[time-nuts] femtosecond jitter anyone?
Chris Mack / N1SKY
sometimesyoufeellikeanut at twentylogten.com
Wed Apr 8 23:32:20 UTC 2009
>> This is a good idea for testing..
> Applying jitter frequencies for jitter tolerance testing is standard
> stuff and needs to be done. Jitter tolerance curves match up with MTIE
> tolerance curves very neatly.
Of course, here is the weird part... It's not SONET; but it is a chip
that can be used for SONET... This is for a very specific form of
audio clocking (not audiophile, nor consumer) for a mastering
engineering application. Common input clock frequencies: 44.1kHz to
96kHz or also a 10MHz rubidium.
The DSP PLL is this chip (I am still learning the intricacies of this
The system clock (to drive the DSP and the DSP's DCO) is essentially
a jitter reference, pins XA and XB (differential, single ended
capable); Jitter is transferred nearly 1:1 from XA,XB to CLK_OUT.
This is the 38.88 MHz reference from Vectron with some skirting
issues to be filtered before connected to the XA and XB pins.
The input (on CLK_IN pins) is the source clock to be cleaned (e.g.,
44.1kHz to 96kHz or 10MHz Rb).
The output (on CLK_OUT pins) is 11 MHz to 25MHz for 256x
oversampling master clock for ADCs and DACs
24-bit accuracy for 40kHz (88.2kHz to 96kHz sample rate encompassing
a 45/55 anti-alias filter) shows the need for sub picosecond timing
Of course 24-bit in the real world is hard to achieve (even the new
"32-bit" converters have a problem with it) with issues internal to
the sampling mechanisms in a DAC / ADC, but with some out-of-band
dither and thermal management, coupled with low jitter sampling
clock, there may be an additional bit or so to be obtained. This is
all part of the experiment....
>> I have Howard Johnson's book for
>> I think a normal LC tank would be more suitable for that task.
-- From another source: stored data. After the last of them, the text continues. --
/-- The variables of one PHY of a port; PHY 0 of an Ethernet port. -/
structure PhyVars where
  phy : Nat := 0
  v : PcsVars
deriving DecidableEq, Repr

/-- A received 66B block (06 R145). -/
structure Block66 where
  sync : BitVec 2
  payload : BitVec 64
  uncorr : Bool
deriving DecidableEq, Repr

/-- A block of a port's block stream as received, and the bits of it that the FEC decoder corrects, in the order sync
header, payload (06 R144, R145). -/
structure EthBlock where
  block : Block66
  fix : BitVec 66 := 0
deriving DecidableEq, Repr

/-- A received Ethernet frame, destination address to FCS, as received; the bits of it that the FEC decoder corrects; and
whether a block of it comes of an uncorrectable codeword (06 R144, R146). -/
structure EthFrame where
  octets : List Octet
  fix : List Octet := []
  uncorr : Bool := false
deriving DecidableEq, Repr

/-- A received ESMC PDU, and the PHY of a FlexE group that it came from, 0 on an Ethernet port (06 R148, 13 R313). -/
structure Esmc where
  phy : Nat := 0
  event : Bool
  valid : Bool
  ql : BitVec 4
deriving DecidableEq, Repr

/-- A received priority flow control frame: enabled priorities and their times in quanta (12 R298). -/
structure PfcFrame where
  vec : BitVec 8
  times : List Nat
deriving DecidableEq, Repr

/-- A FlexE or MTN overhead frame of one instance (06 R150-R153). `cal` holds the advertised client of each slot of
the bank the frame describes. -/
structure FlexeFrame where
  locked : Bool
  mfLocked : Bool
  crcOk : Bool
  mfEnd : Bool
  skewNs : Nat
  c : List Bool
  rpf : Bool
  group : BitVec 20
  phy : Octet
  map : List Octet
  bankB : Bool
  cal : List Nat
  cr : Bool
  ca : Bool
deriving DecidableEq, Repr

/-- A received BAS block (06 R155). -/
structure BasBlock where
  bip : Octet
  own : Octet
  rei : Octet
  rdi : Bool
  cs : Bool
deriving DecidableEq, Repr

/-- A block at an expected overhead-grain position (06 R157). -/
structure FgGrain where
  payload : BitVec 64
  poisoned : Bool
deriving DecidableEq, Repr

/-- An octet with the poison of the lane word that brought it. -/
abbrev POct := Octet × Bool

/-- A justification opportunity group of AMP or BMP as received: the three JC bytes, the octets of NJO and PJO, and the
client octets between them and the next group (07 R176). -/
structure AmpRx where
  jc : List POct
  njo : POct
  pjo : POct
  data : List POct
deriving DecidableEq, Repr

/-- A container period of a PDH client as received: the copies of C1 and C2 with the poison of each, the bits at S1 and S2,
the other client bits, and whether a word of the payload came poisoned (07 R181, R194). -/
structure PdhRx where
  c1 : List (Bool × Bool)
  c2 : List (Bool × Bool)
  s1 : Bool
  s2 : Bool
  data : List Bool
  poisoned : Bool
deriving DecidableEq, Repr

/-- A justification opportunity group of a tributary: the group received, if any, and the front word of the transmit store
as it is read where that differs from the stored one (07 R176; 01 R23). -/
structure AmpEvent where
  t : Nat
  rx : Option AmpRx := none
  hit : Option LaneWord := none
deriving DecidableEq, Repr

/-- A container period of a PDH client: as the group above (07 R181; 01 R23). -/
structure PdhEvent where
  t : Nat
  rx : Option PdhRx := none
  hit : Option LaneWord := none
deriving DecidableEq, Repr

/-- A control block on an ILF lane: block `blk` of the period (03 R64). -/
structure IlfControl where
  lane : Nat
  blk : Nat
deriving DecidableEq, Repr

/-- The bits in which a port out of frame searches its pattern (04 R85; 05 R116). -/
structure Searched where
  port : Nat
  bits : List Bool
deriving DecidableEq, Repr

/-- A GMP period as received: JC1 to JC6, and the octets of its payload (07 R179, R180). -/
structure GmpJc where
  jc : List POct
  payload : List POct
deriving DecidableEq, Repr

/-- What follows in a GFP container: a core header as on the line, whether it came poisoned, and the octets after it,
scrambled, as far as the PLI reaches (07 R183, R184). -/
structure GfpFrame where
  core : Word
  poisoned : Bool
  area : List POct
deriving DecidableEq, Repr

/-- A slice's visit of a context (09 R226, 07 R175): the context words that read otherwise than they are stored, how many
words of the receive store it takes, and whether a container frame is to be transmitted. -/
structure Visit where
  reads : List (Nat × LaneWord)
  rx : Nat
  tx : Bool
deriving DecidableEq, Repr

/-- The FIFO classes (08 R195). -/
inductive FifoCls where
  | esRx
  | esTx
  | pktIn
  | pktOut
  | xc
  | pbq
  | cdma
deriving DecidableEq, Repr

/-- One FIFO: its class and its instance number. -/
structure FifoId where
  cls : FifoCls
  inst : Nat
deriving DecidableEq, Repr

/-- A monitored layer (object index of 10 R245 with counter number 0) and a defect bit of it. -/
structure FailureId where
  layer : Nat
  bit : Nat
deriving DecidableEq, Repr

/-- A member frame at the selector slice of an errorless group (11 R275). -/
structure ErrlFrame where
  prot : Bool
  num : Nat
  words : List LaneWord
  bipOk : Bool
  failed : Bool
  arrived : Nat
  uncorr : List Nat := []
deriving DecidableEq, Repr

/-- A slot's measurement over a gate: valid, and the offset against OSC_IN in 0.001 ppm before ffo_cal (13 R311). -/
structure GateMeas where
  valid : Bool
  off : Int
deriving DecidableEq, Repr

/-- What a DPLL's detectors read in a phase unit: phase error in 0.1 ns, frequency error in 0.0001 ppm, and the phase
of the input against the output in 0.1 ns for a build-out (13 R317, R321, R322). -/
structure DpllMeas where
  phase : Int
  freq : Int
  residual : Nat
deriving DecidableEq, Repr

/-- A block of the shadow frame as the source and the destination copy put it out, and whether it is indeterminate in either
(14 R342, R343; 09 R230). -/
structure ShadowBlock where
  src : List LaneWord
  dst : List LaneWord
  srcIndet : Bool
  dstIndet : Bool
deriving DecidableEq, Repr

/-- Why a migration aborts (14 R344). -/
inductive AbortCause where
  | mismatch
  | srcFault
  | dstFault
  | xcFault
  | engineFault
deriving DecidableEq, Repr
> It's a good introductional level book for digital signals, but isn't
> very applicable to waveshaping or clock characterisation and testing
Yes, HJ's books leaves me wanting a little more... seems like an
analogue / RF book for digital folks.
I am looking for sharp Q to get rid of any skirt around the 38,88MHz
of the Vectron OCXO.
Temperature can be obtained from cooling componentry already in situ,
such that a known temperature is established.